▶ [Goal of the exercise] Your answer should consist only of the lines below from the one with "x.ledger with counters" through the one with "has room. -/", copied exactly.

▶ [Information supplied]
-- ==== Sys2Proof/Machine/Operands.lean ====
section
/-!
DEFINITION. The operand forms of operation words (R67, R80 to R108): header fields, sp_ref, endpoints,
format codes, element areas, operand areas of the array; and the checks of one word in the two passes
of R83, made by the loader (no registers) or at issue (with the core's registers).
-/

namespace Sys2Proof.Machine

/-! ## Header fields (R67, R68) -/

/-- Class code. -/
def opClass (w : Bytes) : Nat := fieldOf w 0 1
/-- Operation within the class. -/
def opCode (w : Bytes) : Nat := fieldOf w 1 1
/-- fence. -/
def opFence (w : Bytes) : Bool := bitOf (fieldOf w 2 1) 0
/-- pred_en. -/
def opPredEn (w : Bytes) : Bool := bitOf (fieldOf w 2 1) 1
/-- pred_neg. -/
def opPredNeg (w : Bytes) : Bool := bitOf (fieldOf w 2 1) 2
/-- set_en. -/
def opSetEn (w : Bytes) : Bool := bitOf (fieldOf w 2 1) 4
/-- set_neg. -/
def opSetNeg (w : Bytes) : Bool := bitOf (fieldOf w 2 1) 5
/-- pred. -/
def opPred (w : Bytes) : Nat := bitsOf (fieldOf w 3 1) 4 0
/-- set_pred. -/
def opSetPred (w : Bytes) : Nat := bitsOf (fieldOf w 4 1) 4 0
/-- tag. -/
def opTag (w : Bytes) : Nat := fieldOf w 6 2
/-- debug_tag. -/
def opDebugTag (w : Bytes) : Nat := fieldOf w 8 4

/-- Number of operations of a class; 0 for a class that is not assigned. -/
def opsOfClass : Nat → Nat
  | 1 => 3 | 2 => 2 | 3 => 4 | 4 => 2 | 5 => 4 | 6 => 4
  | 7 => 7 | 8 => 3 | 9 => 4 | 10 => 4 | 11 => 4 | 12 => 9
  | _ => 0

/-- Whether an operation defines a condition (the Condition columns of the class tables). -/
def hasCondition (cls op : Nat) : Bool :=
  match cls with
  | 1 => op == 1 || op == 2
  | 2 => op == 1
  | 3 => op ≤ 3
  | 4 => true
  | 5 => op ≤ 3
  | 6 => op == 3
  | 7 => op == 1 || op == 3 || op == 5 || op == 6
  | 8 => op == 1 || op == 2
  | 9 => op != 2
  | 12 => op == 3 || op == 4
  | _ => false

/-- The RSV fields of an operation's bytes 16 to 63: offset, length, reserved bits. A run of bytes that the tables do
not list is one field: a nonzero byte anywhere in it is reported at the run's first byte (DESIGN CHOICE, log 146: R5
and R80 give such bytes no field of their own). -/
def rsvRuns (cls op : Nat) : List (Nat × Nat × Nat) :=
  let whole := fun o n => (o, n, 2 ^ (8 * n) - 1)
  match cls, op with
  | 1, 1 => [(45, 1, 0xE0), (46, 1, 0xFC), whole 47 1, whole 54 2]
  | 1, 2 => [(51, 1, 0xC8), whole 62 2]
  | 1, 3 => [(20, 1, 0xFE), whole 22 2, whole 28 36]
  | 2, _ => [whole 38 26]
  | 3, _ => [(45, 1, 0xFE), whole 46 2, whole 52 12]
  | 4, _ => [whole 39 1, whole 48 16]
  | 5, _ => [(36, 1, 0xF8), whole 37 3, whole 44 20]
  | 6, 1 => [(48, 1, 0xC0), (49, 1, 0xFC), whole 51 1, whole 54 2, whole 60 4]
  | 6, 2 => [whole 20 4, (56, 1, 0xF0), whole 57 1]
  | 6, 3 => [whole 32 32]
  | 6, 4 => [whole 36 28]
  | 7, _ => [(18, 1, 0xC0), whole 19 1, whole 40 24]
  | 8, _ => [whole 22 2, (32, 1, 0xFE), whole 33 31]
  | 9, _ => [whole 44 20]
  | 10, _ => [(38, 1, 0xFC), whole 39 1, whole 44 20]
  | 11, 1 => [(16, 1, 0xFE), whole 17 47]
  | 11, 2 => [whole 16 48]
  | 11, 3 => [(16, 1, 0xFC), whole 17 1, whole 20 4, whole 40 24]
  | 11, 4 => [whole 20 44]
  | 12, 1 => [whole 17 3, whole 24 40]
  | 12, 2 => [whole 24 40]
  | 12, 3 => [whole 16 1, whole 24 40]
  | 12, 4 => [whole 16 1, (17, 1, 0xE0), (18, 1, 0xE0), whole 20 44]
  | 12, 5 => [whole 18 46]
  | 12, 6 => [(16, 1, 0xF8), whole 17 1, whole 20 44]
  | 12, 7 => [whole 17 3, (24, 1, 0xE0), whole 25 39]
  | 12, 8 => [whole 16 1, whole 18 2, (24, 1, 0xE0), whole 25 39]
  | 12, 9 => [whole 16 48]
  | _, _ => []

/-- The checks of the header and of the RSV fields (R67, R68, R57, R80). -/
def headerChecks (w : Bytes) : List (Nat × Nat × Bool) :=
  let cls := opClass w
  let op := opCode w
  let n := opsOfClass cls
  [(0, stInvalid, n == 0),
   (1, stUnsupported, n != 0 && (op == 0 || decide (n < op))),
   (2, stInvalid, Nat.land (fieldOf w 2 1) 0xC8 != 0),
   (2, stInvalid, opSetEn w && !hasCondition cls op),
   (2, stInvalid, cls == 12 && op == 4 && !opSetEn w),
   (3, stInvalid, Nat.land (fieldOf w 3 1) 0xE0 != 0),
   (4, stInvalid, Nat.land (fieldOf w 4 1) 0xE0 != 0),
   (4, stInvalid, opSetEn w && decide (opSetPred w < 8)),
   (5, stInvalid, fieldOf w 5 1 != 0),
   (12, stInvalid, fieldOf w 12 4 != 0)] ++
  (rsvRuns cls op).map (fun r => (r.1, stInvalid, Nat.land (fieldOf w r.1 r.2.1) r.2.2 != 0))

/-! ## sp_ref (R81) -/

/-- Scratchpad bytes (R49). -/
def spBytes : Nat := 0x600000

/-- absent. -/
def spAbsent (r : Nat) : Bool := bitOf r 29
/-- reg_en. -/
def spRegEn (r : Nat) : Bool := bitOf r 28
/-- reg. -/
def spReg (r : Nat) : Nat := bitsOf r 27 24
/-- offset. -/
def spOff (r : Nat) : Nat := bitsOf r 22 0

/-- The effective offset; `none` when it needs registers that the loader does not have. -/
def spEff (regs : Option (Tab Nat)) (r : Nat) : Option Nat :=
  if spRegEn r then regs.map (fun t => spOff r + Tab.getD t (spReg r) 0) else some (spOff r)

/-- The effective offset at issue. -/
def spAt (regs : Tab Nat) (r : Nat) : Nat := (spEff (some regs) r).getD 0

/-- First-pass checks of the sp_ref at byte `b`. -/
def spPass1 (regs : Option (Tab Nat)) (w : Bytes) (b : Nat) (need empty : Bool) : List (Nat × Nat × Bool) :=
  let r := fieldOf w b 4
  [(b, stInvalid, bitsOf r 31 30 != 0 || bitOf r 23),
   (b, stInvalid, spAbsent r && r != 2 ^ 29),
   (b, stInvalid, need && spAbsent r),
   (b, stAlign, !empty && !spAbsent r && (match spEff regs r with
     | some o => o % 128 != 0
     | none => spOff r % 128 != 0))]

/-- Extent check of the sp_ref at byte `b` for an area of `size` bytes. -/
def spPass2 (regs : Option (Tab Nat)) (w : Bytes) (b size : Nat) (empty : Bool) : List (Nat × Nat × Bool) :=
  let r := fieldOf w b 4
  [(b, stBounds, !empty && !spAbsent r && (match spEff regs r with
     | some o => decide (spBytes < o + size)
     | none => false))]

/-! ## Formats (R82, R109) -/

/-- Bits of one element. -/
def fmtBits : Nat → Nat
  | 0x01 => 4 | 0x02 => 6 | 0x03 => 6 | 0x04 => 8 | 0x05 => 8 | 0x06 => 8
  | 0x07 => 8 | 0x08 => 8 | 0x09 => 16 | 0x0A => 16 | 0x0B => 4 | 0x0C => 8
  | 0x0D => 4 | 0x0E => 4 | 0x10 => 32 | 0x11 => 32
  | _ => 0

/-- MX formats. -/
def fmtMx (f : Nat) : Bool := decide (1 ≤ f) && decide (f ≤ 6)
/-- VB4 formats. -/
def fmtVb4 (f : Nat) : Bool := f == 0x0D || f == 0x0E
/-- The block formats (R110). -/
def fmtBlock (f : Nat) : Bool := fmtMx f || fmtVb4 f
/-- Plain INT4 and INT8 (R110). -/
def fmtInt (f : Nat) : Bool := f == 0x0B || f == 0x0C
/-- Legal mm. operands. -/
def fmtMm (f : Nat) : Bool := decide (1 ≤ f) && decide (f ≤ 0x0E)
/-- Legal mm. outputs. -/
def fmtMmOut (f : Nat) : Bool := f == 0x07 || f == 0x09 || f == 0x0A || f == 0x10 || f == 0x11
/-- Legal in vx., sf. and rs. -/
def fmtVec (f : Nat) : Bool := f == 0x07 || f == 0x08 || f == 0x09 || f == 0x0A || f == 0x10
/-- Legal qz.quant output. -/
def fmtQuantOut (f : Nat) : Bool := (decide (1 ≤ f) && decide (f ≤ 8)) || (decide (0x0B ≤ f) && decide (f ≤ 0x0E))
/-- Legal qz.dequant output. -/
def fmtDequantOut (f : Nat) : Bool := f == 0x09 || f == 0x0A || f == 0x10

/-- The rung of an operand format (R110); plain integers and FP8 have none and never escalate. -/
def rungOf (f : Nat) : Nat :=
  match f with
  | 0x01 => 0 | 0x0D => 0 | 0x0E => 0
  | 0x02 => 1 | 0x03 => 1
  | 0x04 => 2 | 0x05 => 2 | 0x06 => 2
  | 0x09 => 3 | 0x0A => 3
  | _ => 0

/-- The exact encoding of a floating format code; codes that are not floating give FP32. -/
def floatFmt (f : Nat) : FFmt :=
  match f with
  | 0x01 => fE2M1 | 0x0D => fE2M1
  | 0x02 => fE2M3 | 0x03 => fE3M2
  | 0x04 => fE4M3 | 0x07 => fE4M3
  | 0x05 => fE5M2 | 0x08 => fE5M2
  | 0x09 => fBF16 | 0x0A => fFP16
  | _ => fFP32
* * *
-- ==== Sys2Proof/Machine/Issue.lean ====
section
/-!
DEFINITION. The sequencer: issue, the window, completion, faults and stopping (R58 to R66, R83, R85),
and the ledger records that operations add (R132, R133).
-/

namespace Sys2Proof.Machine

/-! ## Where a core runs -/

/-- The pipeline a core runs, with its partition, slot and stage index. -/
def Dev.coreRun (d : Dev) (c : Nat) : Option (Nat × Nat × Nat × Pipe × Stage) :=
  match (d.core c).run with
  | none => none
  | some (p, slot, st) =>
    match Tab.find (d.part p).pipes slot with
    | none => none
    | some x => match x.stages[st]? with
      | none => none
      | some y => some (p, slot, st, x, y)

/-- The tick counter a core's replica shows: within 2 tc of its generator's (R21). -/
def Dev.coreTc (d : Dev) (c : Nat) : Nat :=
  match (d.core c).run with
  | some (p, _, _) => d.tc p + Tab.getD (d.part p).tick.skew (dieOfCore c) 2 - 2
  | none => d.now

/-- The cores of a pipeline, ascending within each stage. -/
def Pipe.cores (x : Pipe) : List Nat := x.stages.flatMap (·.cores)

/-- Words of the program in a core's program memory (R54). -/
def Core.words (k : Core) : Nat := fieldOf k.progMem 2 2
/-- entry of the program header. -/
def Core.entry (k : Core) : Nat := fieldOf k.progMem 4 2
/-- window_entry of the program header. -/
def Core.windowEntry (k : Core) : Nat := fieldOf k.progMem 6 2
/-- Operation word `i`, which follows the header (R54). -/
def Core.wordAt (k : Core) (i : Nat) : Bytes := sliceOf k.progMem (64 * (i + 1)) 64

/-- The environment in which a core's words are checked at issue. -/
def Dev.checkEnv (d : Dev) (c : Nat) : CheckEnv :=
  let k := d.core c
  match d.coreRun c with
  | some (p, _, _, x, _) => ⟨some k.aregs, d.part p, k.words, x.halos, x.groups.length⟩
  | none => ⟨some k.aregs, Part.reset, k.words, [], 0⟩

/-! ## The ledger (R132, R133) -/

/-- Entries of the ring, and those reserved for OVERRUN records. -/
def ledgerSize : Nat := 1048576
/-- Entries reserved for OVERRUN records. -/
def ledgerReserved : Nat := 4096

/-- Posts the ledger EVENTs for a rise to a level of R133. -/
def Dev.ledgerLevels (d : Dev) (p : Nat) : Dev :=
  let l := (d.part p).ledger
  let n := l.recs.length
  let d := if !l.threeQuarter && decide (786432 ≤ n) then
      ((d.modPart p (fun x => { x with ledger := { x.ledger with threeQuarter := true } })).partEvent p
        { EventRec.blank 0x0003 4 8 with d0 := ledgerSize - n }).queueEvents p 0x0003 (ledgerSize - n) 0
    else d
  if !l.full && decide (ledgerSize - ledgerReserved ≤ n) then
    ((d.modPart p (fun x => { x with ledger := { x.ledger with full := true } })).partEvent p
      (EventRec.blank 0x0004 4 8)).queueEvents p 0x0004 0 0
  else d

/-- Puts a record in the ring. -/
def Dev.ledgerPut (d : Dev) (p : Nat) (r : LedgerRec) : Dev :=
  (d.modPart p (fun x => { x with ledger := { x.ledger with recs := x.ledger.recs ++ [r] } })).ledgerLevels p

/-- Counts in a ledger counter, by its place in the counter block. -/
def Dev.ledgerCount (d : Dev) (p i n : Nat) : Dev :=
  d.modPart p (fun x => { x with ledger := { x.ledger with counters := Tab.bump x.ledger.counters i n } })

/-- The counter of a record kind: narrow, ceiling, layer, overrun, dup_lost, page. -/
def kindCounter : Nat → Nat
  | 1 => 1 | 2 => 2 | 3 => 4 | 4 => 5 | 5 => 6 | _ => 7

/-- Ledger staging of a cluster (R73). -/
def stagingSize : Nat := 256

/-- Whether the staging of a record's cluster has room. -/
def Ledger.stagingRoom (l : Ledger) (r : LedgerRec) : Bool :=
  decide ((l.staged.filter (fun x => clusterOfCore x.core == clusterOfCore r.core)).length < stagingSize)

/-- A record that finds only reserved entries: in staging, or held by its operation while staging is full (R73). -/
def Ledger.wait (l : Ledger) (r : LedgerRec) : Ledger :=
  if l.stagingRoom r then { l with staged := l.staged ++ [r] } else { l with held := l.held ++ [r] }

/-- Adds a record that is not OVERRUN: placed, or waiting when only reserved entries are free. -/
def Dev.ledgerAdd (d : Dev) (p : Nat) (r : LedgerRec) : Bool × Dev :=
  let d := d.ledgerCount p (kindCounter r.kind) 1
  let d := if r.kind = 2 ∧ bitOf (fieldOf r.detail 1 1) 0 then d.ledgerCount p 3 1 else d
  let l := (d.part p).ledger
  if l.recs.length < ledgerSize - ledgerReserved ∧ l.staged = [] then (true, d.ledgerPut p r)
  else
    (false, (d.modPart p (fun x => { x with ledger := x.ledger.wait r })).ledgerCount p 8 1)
* * *
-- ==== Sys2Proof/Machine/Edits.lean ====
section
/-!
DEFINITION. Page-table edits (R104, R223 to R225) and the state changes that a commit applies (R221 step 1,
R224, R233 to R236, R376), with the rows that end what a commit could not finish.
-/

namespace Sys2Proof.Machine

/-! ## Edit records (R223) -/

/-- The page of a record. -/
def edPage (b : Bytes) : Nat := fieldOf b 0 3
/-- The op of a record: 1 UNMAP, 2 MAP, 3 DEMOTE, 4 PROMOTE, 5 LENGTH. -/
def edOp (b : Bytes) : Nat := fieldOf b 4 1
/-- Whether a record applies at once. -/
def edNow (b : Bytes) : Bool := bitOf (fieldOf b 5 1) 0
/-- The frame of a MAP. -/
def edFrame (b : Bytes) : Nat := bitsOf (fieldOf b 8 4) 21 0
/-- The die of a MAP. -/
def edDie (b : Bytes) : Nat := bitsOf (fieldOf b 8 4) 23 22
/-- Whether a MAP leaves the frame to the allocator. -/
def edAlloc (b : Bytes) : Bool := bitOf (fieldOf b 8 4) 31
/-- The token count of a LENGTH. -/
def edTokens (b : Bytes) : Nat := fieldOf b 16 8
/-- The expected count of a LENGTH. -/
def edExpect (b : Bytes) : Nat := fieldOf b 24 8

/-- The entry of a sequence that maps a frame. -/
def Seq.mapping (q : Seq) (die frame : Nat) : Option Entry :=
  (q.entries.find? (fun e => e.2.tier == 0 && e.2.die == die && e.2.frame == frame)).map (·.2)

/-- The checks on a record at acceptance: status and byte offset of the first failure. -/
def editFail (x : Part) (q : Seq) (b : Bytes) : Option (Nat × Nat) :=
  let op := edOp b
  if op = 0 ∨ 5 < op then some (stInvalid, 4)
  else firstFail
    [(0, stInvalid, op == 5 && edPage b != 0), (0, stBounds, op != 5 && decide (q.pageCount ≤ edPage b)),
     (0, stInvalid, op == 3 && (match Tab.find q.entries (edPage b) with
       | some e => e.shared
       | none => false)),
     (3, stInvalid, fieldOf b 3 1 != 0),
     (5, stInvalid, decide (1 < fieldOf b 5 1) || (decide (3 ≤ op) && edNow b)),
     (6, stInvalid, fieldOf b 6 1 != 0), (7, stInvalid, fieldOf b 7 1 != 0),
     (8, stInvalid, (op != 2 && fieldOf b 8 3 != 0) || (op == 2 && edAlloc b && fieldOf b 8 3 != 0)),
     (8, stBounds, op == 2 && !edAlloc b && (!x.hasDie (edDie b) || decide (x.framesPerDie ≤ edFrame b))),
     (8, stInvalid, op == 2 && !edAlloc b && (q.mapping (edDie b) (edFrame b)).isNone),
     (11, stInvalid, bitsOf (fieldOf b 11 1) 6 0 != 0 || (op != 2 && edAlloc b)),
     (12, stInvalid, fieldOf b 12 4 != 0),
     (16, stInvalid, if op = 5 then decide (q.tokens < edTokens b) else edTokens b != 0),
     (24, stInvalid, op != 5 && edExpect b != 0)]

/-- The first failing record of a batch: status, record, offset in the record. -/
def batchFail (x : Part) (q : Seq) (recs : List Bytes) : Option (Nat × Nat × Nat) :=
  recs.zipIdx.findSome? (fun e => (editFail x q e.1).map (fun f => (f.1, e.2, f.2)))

▶ [Answer space]
  d.modPart p (fun x => { x with ledger := { x.ledger with counters := Tab.bump x.ledger.counters i n } })

/-- The counter of a record kind: narrow, ceiling, layer, overrun, dup_lost, page. -/
def kindCounter : Nat → Nat
  | 1 => 1 | 2 => 2 | 3 => 4 | 4 => 5 | 5 => 6 | _ => 7

/-- Ledger staging of a cluster (R73). -/
def stagingSize : Nat := 256

/-- Whether the staging of a record's cluster has room. -/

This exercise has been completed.